In this project we first applied integrated system-level analyses to a set of human and yeast models of protein aggregation to identify which responses cells activate upon the formation of intracellular protein aggregates, and uncover how cells counteract the proteotoxic insult. Strikingly, only some of these responses were conserved through the set of APPs considered (e.g. typical cellular stress responses and an increased activation of quality control systems), while the majority appeared to be strictly dependent on the sequence of the aggregating protein. This suggests that the toxicity mechanism of APPs are not generic, but depend on specific features of each APP.
Among the responses activated by cells in response to aggregate accumulation, was a set of proteins involved in neuronal protein degradation. Using molecular biology follow-up experiments, we demonstrated that this system selectively targets the toxic form of αSyn for ubiquitin-mediated degradation, and thereby protects cells from cytotoxicity. The protein complex also colocalizes with αSyn in PD patient brains. The discovery of a novel cellular mechanism of clearance of pathological protein aggregates of αSyn will contribute to improve our current knowledge on PD and aid the development of novel therapeutic strategies designed to inhibit PD progression across neurons.

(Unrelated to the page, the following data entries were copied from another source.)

theorem Laws.Encoding.slotPick (cell slot : Nat) : Laws.Encoding.Statement (.slotPick cell slot) :=
  fun _ e => nomatch e

theorem Laws.Encoding.loadEnd (cell slot : Nat) : Laws.Encoding.Statement (.loadEnd cell slot) :=
  fun _ e => nomatch e

theorem Laws.Encoding.saveEnd (cell slot : Nat) : Laws.Encoding.Statement (.saveEnd cell slot) :=
  fun _ e => nomatch e

theorem Laws.Encoding.parkSave (cell slot : Nat) : Laws.Encoding.Statement (.parkSave cell slot) :=
  fun _ e => nomatch e

theorem Laws.Encoding.timerExpiry (cell slot : Nat) : Laws.Encoding.Statement (.timerExpiry cell slot) :=
  fun _ e => nomatch e

theorem Laws.Encoding.eventRaise (cell slot : Nat) : Laws.Encoding.Statement (.eventRaise cell slot) :=
  fun _ e => nomatch e

theorem Laws.Encoding.stop (seg : SegId) : Laws.Encoding.Statement (.stop seg) :=
  fun _ e => nomatch e

theorem Laws.Encoding.aging (cell : Nat) (seg : SegId) : Laws.Encoding.Statement (.aging cell seg) :=
  fun _ e => nomatch e

theorem Laws.Encoding.dequeRefill (cell : Nat) : Laws.Encoding.Statement (.dequeRefill cell) :=
  fun _ e => nomatch e

theorem Laws.Encoding.waitcWake (seg : SegId) : Laws.Encoding.Statement (.waitcWake seg) :=
  fun _ e => nomatch e

theorem Laws.Encoding.chunkDone (cell entry chunk : Nat) : Laws.Encoding.Statement (.chunkDone cell entry chunk) :=
  fun _ e => nomatch e

theorem Laws.Encoding.promiseExpiry (seg : SegId) : Laws.Encoding.Statement (.promiseExpiry seg) :=
  fun _ e => nomatch e

theorem Laws.Encoding.tileComplete (cell : Nat) : Laws.Encoding.Statement (.tileComplete cell) :=
  fun _ e => nomatch e

theorem Laws.Encoding.tclaimGrant (cell : Nat) : Laws.Encoding.Statement (.tclaimGrant cell) :=
  fun _ e => nomatch e

theorem Laws.Encoding.drainWake (id : Nat) (dws : List Nat) : Laws.Encoding.Statement (.drainWake id dws) :=
  fun _ e => nomatch e

theorem Laws.Encoding.spawngRetry (seg : SegId) : Laws.Encoding.Statement (.spawngRetry seg) :=
  fun _ e => nomatch e

theorem Laws.Encoding.commit (seg : SegId) : Laws.Encoding.Statement (.commit seg) :=
  fun _ e => nomatch e

theorem Laws.Encoding.graphVisit (cell slot : Nat) : Laws.Encoding.Statement (.graphVisit cell slot) :=
  fun _ e => nomatch e

theorem Laws.Encoding.vetchBatch (m die : Nat) : Laws.Encoding.Statement (.vetchBatch m die) :=
  fun _ e => nomatch e

theorem Laws.Encoding.calendarBuild (m name : Nat) : Laws.Encoding.Statement (.calendarBuild m name) :=
  fun _ e => nomatch e

theorem Laws.Encoding.startGrant (m name : Nat) : Laws.Encoding.Statement (.startGrant m name) :=
  fun _ e => nomatch e

theorem Laws.Encoding.phaseStart (m name : Nat) : Laws.Encoding.Statement (.phaseStart m name) :=
  fun _ e => nomatch e

theorem Laws.Encoding.exchangeDone (m name : Nat) : Laws.Encoding.Statement (.exchangeDone m name) :=
  fun _ e => nomatch e

theorem Laws.Encoding.heartbeat (m group : Nat) : Laws.Encoding.Statement (.heartbeat m group) :=
  fun _ e => nomatch e

theorem Laws.Encoding.arbiterTakeover (m : Nat) : Laws.Encoding.Statement (.arbiterTakeover m) :=
  fun _ e => nomatch e

theorem Laws.Encoding.recalendar (m name member : Nat) : Laws.Encoding.Statement (.recalendar m name member) :=
  fun _ e => nomatch e

theorem Laws.Encoding.kernelRetire (m kid : Nat) : Laws.Encoding.Statement (.kernelRetire m kid) :=
  fun _ e => nomatch e

theorem Laws.Encoding.mglaunchWrite (m : Nat) (w : Writer) (asid : Nat) (v : Word) : Laws.Encoding.Statement (.mglaunchWrite m w asid v) :=
  fun _ e => nomatch e

theorem Laws.Encoding.mgnoticeWrite (m : Nat) (w : Writer) (v : Word) : Laws.Encoding.Statement (.mgnoticeWrite m w v) :=
  fun _ e => nomatch e

theorem Laws.Encoding.preemptionDeadline (m part : Nat) : Laws.Encoding.Statement (.preemptionDeadline m part) :=
  fun _ e => nomatch e

theorem Laws.Encoding.kernelAbandon (m kid : Nat) : Laws.Encoding.Statement (.kernelAbandon m kid) :=
  fun _ e => nomatch e

theorem Laws.Encoding.kernelResume (m kid : Nat) : Laws.Encoding.Statement (.kernelResume m kid) :=
  fun _ e => nomatch e

theorem Laws.Encoding.mgsemWrite (m : Nat) (w : Writer) (v : Word) : Laws.Encoding.Statement (.mgsemWrite m w v) :=
  fun _ e => nomatch e

theorem Laws.Encoding.mgsemTimeout (m : Nat) : Laws.Encoding.Statement (.mgsemTimeout m) :=
  fun _ e => nomatch e

theorem Laws.Encoding.mggroupWrite (m : Nat) (w : Writer) (v : Word) : Laws.Encoding.Statement (.mggroupWrite m w v) :=
  fun _ e => nomatch e

theorem Laws.Encoding.managementWrite (m : Nat) (w : Writer) (off : Nat) (v : Word) : Laws.Encoding.Statement (.managementWrite m w off v) :=
  fun _ e => nomatch e

theorem Laws.Encoding.keyWindowWrite (m : Nat) (msg : Rilair) : Laws.Encoding.Statement (.keyWindowWrite m msg) :=
  fun _ e => nomatch e

theorem Laws.Encoding.commandRead (m : Nat) (msg : Rilair) : Laws.Encoding.Statement (.commandRead m msg) :=
  fun _ e => nomatch e

theorem Laws.Encoding.commandWrite (m : Nat) (msg : Rilair) : Laws.Encoding.Statement (.commandWrite m msg) :=
  fun _ e => nomatch e

theorem Laws.Encoding.poolWrite (m : Nat) (msg : Rilair) : Laws.Encoding.Statement (.poolWrite m msg) :=
  fun _ e => nomatch e

theorem Laws.Encoding.poolRead (m : Nat) (msg : Rilair) : Laws.Encoding.Statement (.poolRead m msg) :=
  fun _ e => nomatch e

theorem Laws.Encoding.launch (m : Nat) (msg : Rilair) : Laws.Encoding.Statement (.launch m msg) :=
  fun _ e => nomatch e

theorem Laws.Encoding.attestation (m : Nat) (msg : Rilair) : Laws.Encoding.Statement (.attestation m msg) :=
  fun _ e => nomatch e

theorem Laws.Encoding.rilairGapTimeout (m mstr : Nat) : Laws.Encoding.Statement (.rilairGapTimeout m mstr) :=
  fun _ e => nomatch e

theorem Laws.Encoding.neighbourDiscovery (m port : Nat) (v6 : Bool) (addr : BitVec 128) : Laws.Encoding.Statement (.neighbourDiscovery m port v6 addr) :=
  fun _ e => nomatch e

theorem Laws.Encoding.foreignFrame (m port : Nat) : Laws.Encoding.Statement (.foreignFrame m port) :=
  fun _ e => nomatch e

theorem Laws.Encoding.readShared (i : Nat) : Laws.Encoding.Statement (.readShared i) :=
  fun _ e => nomatch e

theorem Laws.Encoding.readExclusive (i : Nat) : Laws.Encoding.Statement (.readExclusive i) :=
  fun _ e => nomatch e

theorem Laws.Encoding.uncachedRead (i : Nat) : Laws.Encoding.Statement (.uncachedRead i) :=
  fun _ e => nomatch e

theorem Laws.Encoding.lineData (i : Nat) : Laws.Encoding.Statement (.lineData i) :=
  fun _ e => nomatch e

Next, in order to evaluate the rescue mechanisms of known GMs, we developed a novel screening method, based on the concept of sentinel proteins, i.e. protein markers that report on the activation state of a given cellular pathway or module (e.g MAPK cascades, autophagy, apoptosis, etc). We constructed a targeted proteomics assay that measures ~200 such sentinels in about 1 hour, and thus reports on the activity of about 300 functional modules at high-throughput. We are now applying this assay to unravel which pathways each of the ~100 GMs activates or represses, to identify strategies to maximize the rescue and thus suggest suitable entry points for therapy intervention on protein aggregation diseases.

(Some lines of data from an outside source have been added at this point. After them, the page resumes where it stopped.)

-- ==== Sys2Proof/Tests/Slice0.lean ====
section
/-! SUPPORT. Tests of the model against words, values and examples of the spec, and witnesses of the obligations'
hypotheses.  The words of the decode tests were put together by hand from the strips of R56 to R63 and the opcode map. -/

set_option Elab.async false

open Sys2Proof Sys2Proof.Machine

/-- No stall, no end mark, no guard. -/
def h0 : Hdr := { stall := 0, e := false, gp := 0, gs := false }

/-- Each word decodes to its instruction. -/
def reads (l : List (Word × Instr)) : Bool :=
  l.all fun p => match decode p.1 with
    | .ok i => i == p.2
    | .error _ => false

/-- Each word is refused for its reason. -/
def refuses (l : List (Word × DecodeError)) : Bool :=
  l.all fun p => match decode p.1 with
    | .ok _ => false
    | .error e => e == p.2

theorem test_decode_branch : reads [
    (0x0001000000000003, .br h0 3),
    (0x00010247FFFFFFFB, .brp h0 1 true 0x3FFFFFFFB),
    (0x0001B80800000100, .call h0 (.g 23) 0x100),
    (0x0001010FFFFFFFFF, .jmp h0 (.g 4) 0x3FFFFFFFF),
    (0x0001C65000000002, .jmpl h0 .zr .qi 2),
    (0x000105D400000000, .ret h0 (.g 23))] = true := by decide +kernel

theorem test_decode_system : reads [
    (0x0002000000000000, .nop h0),
    (0x0002000001000012, .trap h0 0x12),
    (0x0002000002000000, .eret h0),
    (0x0002D00003000002, .movcRead h0 .qo .cyc),
    (0x000208000300002F, .movcRead h0 (.g 1) (.tsh 15)),
    (0x0002480003000035, .xgoLaunch h0 (.g 9)),
    (0x0002014004000007, .movcWrite h0 .tmr (.g 5)),
    (0x0002004004000080, .waymaskWrite h0 (.g 1)),
    (0x0002004004000081, .keyprogInstall h0 (.g 1)),
    (0x0002004004000082, .primaryWrite h0 (.g 1)),
    (0x0002010005000000, .waitc h0 (.g 4)),
    (0x0002000006000000, .idle h0),
    (0x0002004007000000, .resume h0 (.g 1)),
    (0x0002004408000000, .invt h0 (.g 1) (.g 2)),
    (0x0002004009000000, .wseal h0 (.g 1)),
    (0x000200800A000000, .wopen h0 (.g 2))] = true := by decide +kernel

theorem test_decode_integer_three_operand : reads [
    (0x0010190A00000000, .add h0 (.g 3) (.g 4) (.g 5)),
    (0x0010190A00100000, .sub h0 (.g 3) (.g 4) (.g 5)),
    (0x0010190A00200000, .mul h0 (.g 3) (.g 4) (.g 5)),
    (0x0010190A00300000, .mulh h0 (.g 3) (.g 4) (.g 5)),
    (0x0010190A00400000, .mulhz h0 (.g 3) (.g 4) (.g 5)),
    (0x0010190A00500000, .divs h0 (.g 3) (.g 4) (.g 5)),
    (0x0010190A00600000, .divz h0 (.g 3) (.g 4) (.g 5)),
    (0x0010190A00700000, .rems h0 (.g 3) (.g 4) (.g 5)),
    (0x0010190A00800000, .remz h0 (.g 3) (.g 4) (.g 5)),
    (0x0010190A01000000, .and h0 (.g 3) (.g 4) (.g 5)),
    (0x0010190A01100000, .or h0 (.g 3) (.g 4) (.g 5)),
    (0x0010190A01200000, .xor h0 (.g 3) (.g 4) (.g 5)),
    (0x0010190A01300000, .andn h0 (.g 3) (.g 4) (.g 5)),
    (0x0010190A01400000, .orn h0 (.g 3) (.g 4) (.g 5)),
    (0x0010190A01800000, .shl h0 (.g 3) (.g 4) (.g 5)),
    (0x0010190A01900000, .shr h0 (.g 3) (.g 4) (.g 5)),
    (0x0010190A01A00000, .sar h0 (.g 3) (.g 4) (.g 5)),
    (0x0010190A01B00000, .rol h0 (.g 3) (.g 4) (.g 5)),
    (0x0010190A01C00000, .ror h0 (.g 3) (.g 4) (.g 5)),
    (0x0010190A02000000, .min h0 (.g 3) (.g 4) (.g 5)),
    (0x0010190A02100000, .max h0 (.g 3) (.g 4) (.g 5)),
    (0x0010190A02200000, .minz h0 (.g 3) (.g 4) (.g 5)),
    (0x0010190A02300000, .maxz h0 (.g 3) (.g 4) (.g 5))] = true := by decide +kernel

theorem test_decode_integer_other : reads [
    (0x0010D58002800000, .clz h0 .qo (.g 22)),
    (0x0010D58002900000, .ctz h0 .qo (.g 22)),
    (0x0010D58002A00000, .popc h0 .qo (.g 22)),
    (0x0010D58002B00000, .brev h0 .qo (.g 22)),
    (0x0010D58003900000, .mov h0 .qo (.g 22)),
    (0x00103A0003000C13, .ext h0 (.g 7) (.g 8) 12 19),
    (0x00103A0003100C13, .extz h0 (.g 7) (.g 8) 12 19),
    (0x00103A0003200C13, .ins h0 (.g 7) (.g 8) 12 19),
    (0x0010304433800000, .sel h0 (.g 6) (.g 1) (.g 2) 3),
    (0x0010307003A00007, .lea h0 (.g 6) (.g 1) .zr 7),
    (0x00113180FFFFFFFF, .addi h0 (.g 6) (.g 6) 0xFFFFFFFF),
    (0x62910801FFFFFFFF, .movi { h0 with stall := 6, gp := 2, gs := true } (.g 1) 0xFFFFFFFF),
    (0x0011280200001234, .movhi h0 (.g 5) 0x1234),
    (0x2310214C00000000, .add { h0 with stall := 2, gp := 3 } (.g 4) (.g 5) (.g 6)),
    (0x0810D14C00000000, .add { h0 with e := true } .qo (.g 5) (.g 6))] = true := by decide +kernel

theorem test_decode_predicate : reads [
    (0x0012110A00000000, .cmp h0 2 (.g 4) (.g 5) .eq),
    (0x0012110A00010000, .cmp h0 2 (.g 4) (.g 5) .ne),
    (0x0012110A00020000, .cmp h0 2 (.g 4) (.g 5) .lt),
    (0x0012110A00030000, .cmp h0 2 (.g 4) (.g 5) .le),
    (0x0012110A00040000, .cmp h0 2 (.g 4) (.g 5) .ltz),
    (0x0012110A00050000, .cmp h0 2 (.g 4) (.g 5) .lez),
    (0x0012088600800000, .pand h0 1 2 3),
    (0x0012088600900000, .por h0 1 2 3),
    (0x0012088600A00000, .pxor h0 1 2 3),
    (0x0012088000B00000, .pnot h0 1 2),
    (0x0012380000C00000, .pmov h0 7 0)] = true := by decide +kernel

theorem test_decode_scalar : reads [
    (0x0030214C00000000, .fadd h0 (.g 4) (.g 5) (.g 6)),
    (0x0030214C00100000, .fsub h0 (.g 4) (.g 5) (.g 6)),
    (0x0030214C00200000, .fmul h0 (.g 4) (.g 5) (.g 6)),
    (0x0030214C00400000, .fmin h0 (.g 4) (.g 5) (.g 6)),
    (0x0030214C00500000, .fmax h0 (.g 4) (.g 5) (.g 6)),
    (0x0030214C70300000, .ffma h0 (.g 4) (.g 5) (.g 6) (.g 7)),
    (0x0030088600800000, .fcmp h0 1 (.g 2) (.g 3) .eq),
    (0x0030088600810000, .fcmp h0 1 (.g 2) (.g 3) .ne),
    (0x0030088600820000, .fcmp h0 1 (.g 2) (.g 3) .lt),
    (0x0030088600830000, .fcmp h0 1 (.g 2) (.g 3) .le),
    (0x0030088600860000, .fcmp h0 1 (.g 2) (.g 3) .un),
    (0x0030088001000042, .fcvt h0 (.g 1) (.g 2) .bf16 .f32),
    (0x003008800100014B, .fcvt h0 (.g 1) (.g 2) .i64 .e5m2)] = true := by decide +kernel

theorem test_decode_memory : reads [
    (0x0038389A0FFFFFC0, .ld h0 (.g 7) .d false { base := .g 2, so := .acq .mod, na := false, ev := false, off := 0xFFFFFC0 }),
    (0x0038187000000004, .ld h0 (.g 3) .w true { base := .g 1, so := .none, na := false, ev := false, off := 4 }),
    (0x0038184110000000, .ld h0 (.g 3) .b false { base := .g 1, so := .acq .cell, na := true, ev := false, off := 0 }),
    (0x0039184D20000000, .st h0 (.g 3) .h { base := .g 1, so := .rel .cell, na := false, ev := true, off := 0 }),
    (0x003A185B30000008, .ldWait h0 (.g 3) { base := .g 1, so := .acq .sys, na := true, ev := true, off := 8 }),
    (0x003B185800000008, .ldTake h0 (.g 3) { base := .g 1, so := .none, na := false, ev := false, off := 8 }),
    (0x003C185E00000008, .stFill h0 (.g 3) { base := .g 1, so := .rel .mod, na := false, ev := false, off := 8 }),
    (0x003D391F00000000, .stSet h0 (.g 7) { base := .g 4, so := .rel .sys, na := false, ev := false, off := 0 }),
    (0x003E005800000008, .feSet h0 { base := .g 1, so := .none, na := false, ev := false, off := 8 }),
    (0x003F005800000008, .feClr h0 { base := .g 1, so := .none, na := false, ev := false, off := 8 }),
    (0x0040209800000000, .feProbe h0 (.g 4) { base := .g 2, so := .none, na := false, ev := false, off := 0 }),
    (0x0041004000000080, .pf h0 { base := .g 1, so := .none, na := false, ev := false, off := 128 }),
    (0x0042004000000000, .flushl h0 { base := .g 1, so := .none, na := false, ev := false, off := 0 }),
    (0x0043060000000000, .invl h0 { base := .zr, so := .none, na := false, ev := false, off := 0 })] = true := by decide +kernel

theorem test_decode_atomic : reads [
    (0x0044088600020000, .aadd h0 (.g 1) (.g 2) (.g 3) false .none .cell),
    (0x0044088600130005, .aand h0 (.g 1) (.g 2) (.g 3) true .acq .mod),
    (0x004408860022000A, .aor h0 (.g 1) (.g 2) (.g 3) false .rel .sys),
    (0x0044088600330003, .axor h0 (.g 1) (.g 2) (.g 3) true .ar .cell),
    (0x0044088600420004, .amin h0 (.g 1) (.g 2) (.g 3) false .none .mod),
    (0x0044088600530009, .amax h0 (.g 1) (.g 2) (.g 3) true .acq .sys),
    (0x0044088600620002, .aminz h0 (.g 1) (.g 2) (.g 3) false .rel .cell),
    (0x0044088600730007, .amaxz h0 (.g 1) (.g 2) (.g 3) true .ar .mod),
    (0x0044088600820008, .aswap h0 (.g 1) (.g 2) (.g 3) false .none .sys),
    (0x0044288C70930007, .acas h0 (.g 5) (.g 2) (.g 6) (.g 7) true .ar .mod),
    (0x004500000000000B, .fence h0 .ar .sys)] = true := by decide +kernel

theorem test_decode_guard : reads [
    (0x0046A04400000000, .gbind h0 (.g 20) (.g 1) (.g 2)),
    (0x0046050001000000, .gacq h0 (.g 20)),
    (0x0046050002000000, .grel h0 (.g 20)),
    (0x0046010A08000000, .binit h0 (.g 4) (.g 5)),
    (0x0046310009000000, .barr h0 (.g 6) (.g 4)),
    (0x0046010C0A000000, .bwait h0 (.g 4) (.g 6))] = true := by decide +kernel

theorem test_decode_vector_memory : reads [
    (0x0050A0010001C7FF, .vld h0 5 (.g 2) .f32 none 0x7FF),
    (0x0051A00100003001, .vst h0 5 (.g 2) .raw (some 6) 1),
    (0x0052A0010009C003, .vlds h0 5 (.g 2) .i16 none 3),
    (0x0053A001000AC003, .vsts h0 5 (.g 2) .i32 none 3),
    (0x0054B8010001B800, .vgth h0 5 (.g 2) 6 .f32 (some 23)),
    (0x0055B8010002C000, .vsct h0 5 (.g 2) 6 .bf16 none)] = true := by decide +kernel

theorem test_decode_vector_three_operand : reads [
    (0x0056298000012000, .vadd h0 1 2 3 .f32 (some 4)),
    (0x0056298000422000, .vsub h0 1 2 3 .bf16 (some 4)),
    (0x0056298000832000, .vmul h0 1 2 3 .f16 (some 4)),
    (0x0056298001482000, .vmin h0 1 2 3 .i8 (some 4)),
    (0x0056298001892000, .vmax h0 1 2 3 .i16 (some 4)),
    (0x0056298004002000, .vand h0 1 2 3 .raw (some 4)),
    (0x0056298004462000, .vor h0 1 2 3 .e2m1 (some 4)),
    (0x00562980048B2000, .vxor h0 1 2 3 .i64 (some 4)),
    (0x0056298006082000, .vshl h0 1 2 3 .i8 (some 4)),
    (0x0056298006492000, .vshr h0 1 2 3 .i16 (some 4)),
    (0x00562980068A2000, .vsar h0 1 2 3 .i32 (some 4)),
    (0x005629800CCB2000, .vperm h0 1 2 3 .i64 (some 4)),
    (0x005629F000C1C000, .vfma h0 1 2 3 7 .f32 none),
    (0x005629F00101C000, .vfms h0 1 2 3 7 .f32 none)] = true := by decide +kernel

theorem test_decode_vector_other : reads [
    (0x0056280001CAC000, .vabs h0 1 2 .i32 none),
    (0x0056280002030000, .vneg h0 1 2 .f16 (some 0)),
    (0x005629848805C000, .vsel h0 1 2 3 (.g 9) .e5m2),
    (0x005609848A0AC005, .vcmp h0 (.g 9) 2 3 .i32 .lez none),
    (0x005609848A01C006, .vcmp h0 (.g 9) 2 3 .f32 .un none),
    (0x005620048C041000, .vbcast h0 1 (.g 9) .e4m3 (some 2)),
    (0x005608048C42C07F, .vmovg h0 (.g 9) 2 .bf16 127),
    (0x005640048C8BC01F, .vins h0 2 (.g 9) .i64 31),
    (0x005660000D01C000, .vzero h0 3 .f32),
    (0x005660000D47C000, .vtag h0 3 .e3m5),
    (0x005708048009C000, .vreds h0 (.g 9) 2 .i16 none),
    (0x005708048048C000, .vredx h0 (.g 9) 2 .i8 none),
    (0x005708048081C000, .vredn h0 (.g 9) 2 .f32 none),
    (0x0057280000CAC000, .vscan h0 1 2 .i32 none),
    (0x005828000004C000, .vcvt h0 1 2 .e4m3 none),
    (0x005829820202C000, .vqnt h0 1 2 3 (.g 4) .bf16),
    (0x0058298C0245C000, .vdqnt h0 1 2 3 .zr .e5m2),
    (0x005828000401C000, .vrcp h0 1 2 none),
    (0x005828000441C000, .vrsq h0 1 2 none),
    (0x005828000481C000, .vexp2 h0 1 2 none),
    (0x0058280004C1C000, .vlog2 h0 1 2 none)] = true := by decide +kernel

theorem test_decode_tile : reads [
    (0x0068000400000000, .tclaim h0 (.g 8)),
    (0x0068000400002000, .tfree h0 (.g 8)),
    (0x0068E00000004000, .tzero h0 14),
    (0x0068F00000006007, .ttag h0 15 .e3m5),
    (0x0069200002000008, .tld h0 2 (.g 16) 8),
    (0x00690004A4A02008, .tst h0 0 (.g 5) 8 (.g 9) (.g 9)),
    (0x006A0244A9600000, .tmma h0 0 2 4 (.g 9) (.g 10) (.g 11)),
    (0x006B3402E0000004, .tcvt h0 3 4 (.g 5) .zr .e4m3),
    (0x006B6402E0002000, .tqnt h0 6 4 (.g 5) .zr),
    (0x006B052000004007, .trowv h0 2 5 7),
    (0x006B50700000601F, .tvrow h0 5 7 31),
    (0x006C0006B9E00000, .tdrain h0 0 (.g 13) (.g 14) (.g 15))] = true := by decide +kernel

theorem test_decode_segment : reads [
    (0x0070000000FFFFFE, .spawn h0 0xFFFFFE),
    (0x007000C001000004, .spawnH h0 4 (.g 3)),
    (0x007008000200090F, .spawng h0 1 9 15),
    (0x0070060003000000, .join h0 .zr),
    (0x0070000004000000, .exit h0),
    (0x0070004005000000, .hop h0 (.g 1)),
    (0x0070000006000000, .yield h0),
    (0x0070008007000000, .dep h0 (.g 2)),
    (0x0071004000000580, .spawnc h0 5 (.g 1) 128),
    (0x0071004001FFFF00, .spawncN h0 0xFFFF (.g 1) 0),
    (0x0072200000000002, .cnew h0 (.g 4) 2),
    (0x0072004401000000, .resolve h0 (.g 1) (.g 2)),
    (0x0072004002000000, .crel h0 (.g 1)),
    (0x0072104003000000, .cstat h0 (.g 2) (.g 1))] = true := by decide +kernel

theorem test_decode_message : reads [
    (0x08732E09D2000000, .send { h0 with e := true } (.g 5) .zr 0x9D2000000),
    (0x0073298000000000, .send h0 (.g 5) (.g 6) 0),
    (0x0074214000000000, .recv h0 (.g 4) (.g 5)),
    (0x0074004401000000, .arm h0 (.g 1) (.g 2)),
    (0x0074004002000000, .disarm h0 (.g 1)),
    (0x0074004403000000, .qpri h0 (.g 1) (.g 2))] = true := by decide +kernel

Last, to analyse the structural features of the pathological states of each APP, we developed a novel structural approach for the quantification and characterization of different conformational states of a protein directly in its cellular environment. The approach resulted in the identification of a set of conformotypic peptide markers, for the detection of the pathological and “healthy” forms of αSyn in a variety of biological samples, e.g. including patient specimens.
When I started the FoldTox project, I was about to setup my independent research group. Today the Picotti group includes 4 PhD students, 3 postdocs and a scientific lab manager and secured prestigious research funding, like the ERC Starting grant (1.5 Million Euro, starting after completion of FoldTox) or the Swiss National Science Foundation Professorship grant (1.5 Million CHF). Since its foundation and since the start of the FoldTox project we published 24 scientific articles, of which 13 without my post-doctoral supervisor. Four of the papers where I am corresponding author, and that are related to the FoldTox project, were published in journals with an impact factor above 23 (e.g. Feng et al., Nat Biotechnology, 2014, about the structural method described above; or Soste et al., Nat Methods 2014, about the sentinel screening).